While survival had elements of luck, certain groups of people had higher survival rates than others. This Kaggle competition challenges us to build a predictive model to answer: **"What sorts of people were more likely to survive?"** using passenger data including name, age, gender, socio-economic class, and other factors.

This notebook follows the **CRISP-DM methodology** for the Business Understanding phase.

## Business Objectives

### Primary Goal
**Predict passenger survival** on the Titanic using machine learning techniques.
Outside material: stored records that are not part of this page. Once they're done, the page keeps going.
-- ==== Sys2Proof/Machine/BigStep.lean ====
section
/-! DEFINITION. The big-step description (10_state.md R32): each command as one function from its fields to its
response, with no register and no buffer. The machine does not use it; statements say the two agree. -/

namespace Sys2Proof.Machine

/-- The eight bytes of a 64-bit value, big-endian (40_codec.md R81 at length 8). -/
def wordBytes (w : Word) : List Byte := (intToBytes w.toNat blockSize).getD []

/-- One block: "convert to integer, apply Block Transform with `key`, convert back" (43_ecb_mode.md R120). -/
def blockBytes (k : Word) (b : List Byte) : List Byte := wordBytes (transform (toWord b) k)

/-- `n` consecutive blocks of a sequence, transformed and concatenated in block order (43_ecb_mode.md R116, R122). -/
def ecbBytes (k : Word) : Nat → List Byte → List Byte
  | 0, _ => []
  | n + 1, l => blockBytes k (l.take blockSize) ++ ecbBytes k n (l.drop blockSize)

/-- `pad(d)` with block size 8 (42_padding.md R100). -/
def padBytes (d : List Byte) : List Byte :=
  d ++ List.replicate (padLength blockSize d.length) (BitVec.ofNat 8 (padLength blockSize d.length))

/-- `unpad(p)` by PAD_CHECK on a sequence that is not empty, with last byte `n` (42_padding.md R112, the table).
`keepAll` is the free choice of R106 (log 8). -/
def unpadBytes (check : PadCheck) (keepAll : Bool) (p : List Byte) (n : Nat) : Except Status (List Byte) :=
  match check with
  | .unchecked => .ok (if n = 0 then (if keepAll then p else []) else p.take (p.length - n))
  | .range =>
    if n = 0 ∨ p.length < n then .error (paddingError causePadRange) else .ok (p.take (p.length - n))
  | .full =>
    if n = 0 ∨ blockSize < n ∨ p.length < n then .error (paddingError causePadRange)
    else if ∀ b ∈ p.drop (p.length - n), b = BitVec.ofNat 8 n then .ok (p.take (p.length - n))
    else .error (paddingError causePadMismatch)

/-- The response of a completed command (30_encoding.md R64). -/
def okResponse (out : List Byte) : Response := { cls := .ok, cause := 0, olen := out.length, out := out }

/-- The response of an error (60_exceptions.md R158): class and cause, no output. -/
def errorResponse (st : Status) : Response := { cls := st.cls, cause := st.cause, olen := 0, out := [] }

/-- The response of a block command (44_commands.md R131, R132). -/
def blockAnswer (data key : List Byte) : Response :=
  let cause := lengthCause (keyLengthBad key.length) (blockLengthBad data.length)
  if cause ≠ 0 then errorResponse (invalidArgument cause)
  else okResponse (blockBytes (toWord key) data)

/-- The response of `encryptBytes` (44_commands.md R133). -/
def encryptBytesAnswer (data key : List Byte) : Response :=
  let cause := lengthCause (keyLengthBad key.length) false
  if cause ≠ 0 then errorResponse (invalidArgument cause)
  else okResponse (ecbBytes (toWord key) ((padBytes data).length / blockSize) (padBytes data))

/-- The response of `decryptBytes` (44_commands.md R134). -/
def decryptBytesAnswer (check : PadCheck) (keepAll : Bool) (data key : List Byte) : Response :=
  let cause := lengthCause (keyLengthBad key.length) (cipherLengthBad data.length)
  if cause ≠ 0 then errorResponse (invalidArgument cause)
  else
    let p := ecbBytes (toWord key) (data.length / blockSize) data
    match unpadBytes check keepAll p (p.getLastD 0).toNat with
    | .ok d => okResponse d
    | .error st => errorResponse st

/-- The response of each command; the unit-level functions have none (30_encoding.md R68). -/
def answer (check : PadCheck) (keepAll : Bool) : Instr → Option Response
  | .encryptBlock d k => some (blockAnswer d k)
  | .decryptBlock d k => some (blockAnswer d k)
  | .encryptBytes d k => some (encryptBytesAnswer d k)
  | .decryptBytes d k => some (decryptBytesAnswer check keepAll d k)
  | .bytesToInt _ => none
  | .intToBytes _ _ => none
  | .transform _ _ => none
  | .pad _ => none
  | .unpad _ => none
  | .ecbEncrypt _ _ => none
  | .ecbDecrypt _ _ => none

end Sys2Proof.Machine
end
Specifically:
- Build a binary classification model to predict the `Survived` target variable (0 = did not survive, 1 = survived)
- Use passenger characteristics from the training data to make predictions on the test set
- Submit predictions in the required format: `PassengerId`, `Survived` columns

### Competition Context
- **Platform**: Kaggle - "Titanic: Machine Learning from Disaster"
- **Type**: Binary classification problem
- **Target**: Predict survival (0 or 1) for passengers in the test set
- **Historical significance**: Understanding survival patterns from one of history's most famous maritime disasters

## Success Criteria

### Primary Success Metrics
**Kaggle Public Leaderboard Performance:**
- **Target**: Achieve accuracy ≥ 0.76555 (gender baseline)
- **Competitive**: Aim for top 50% of submissions
- **Stretch**: Reach top 25% performance

**Evaluation Metric:** Accuracy = (Correct Predictions) / (Total Predictions)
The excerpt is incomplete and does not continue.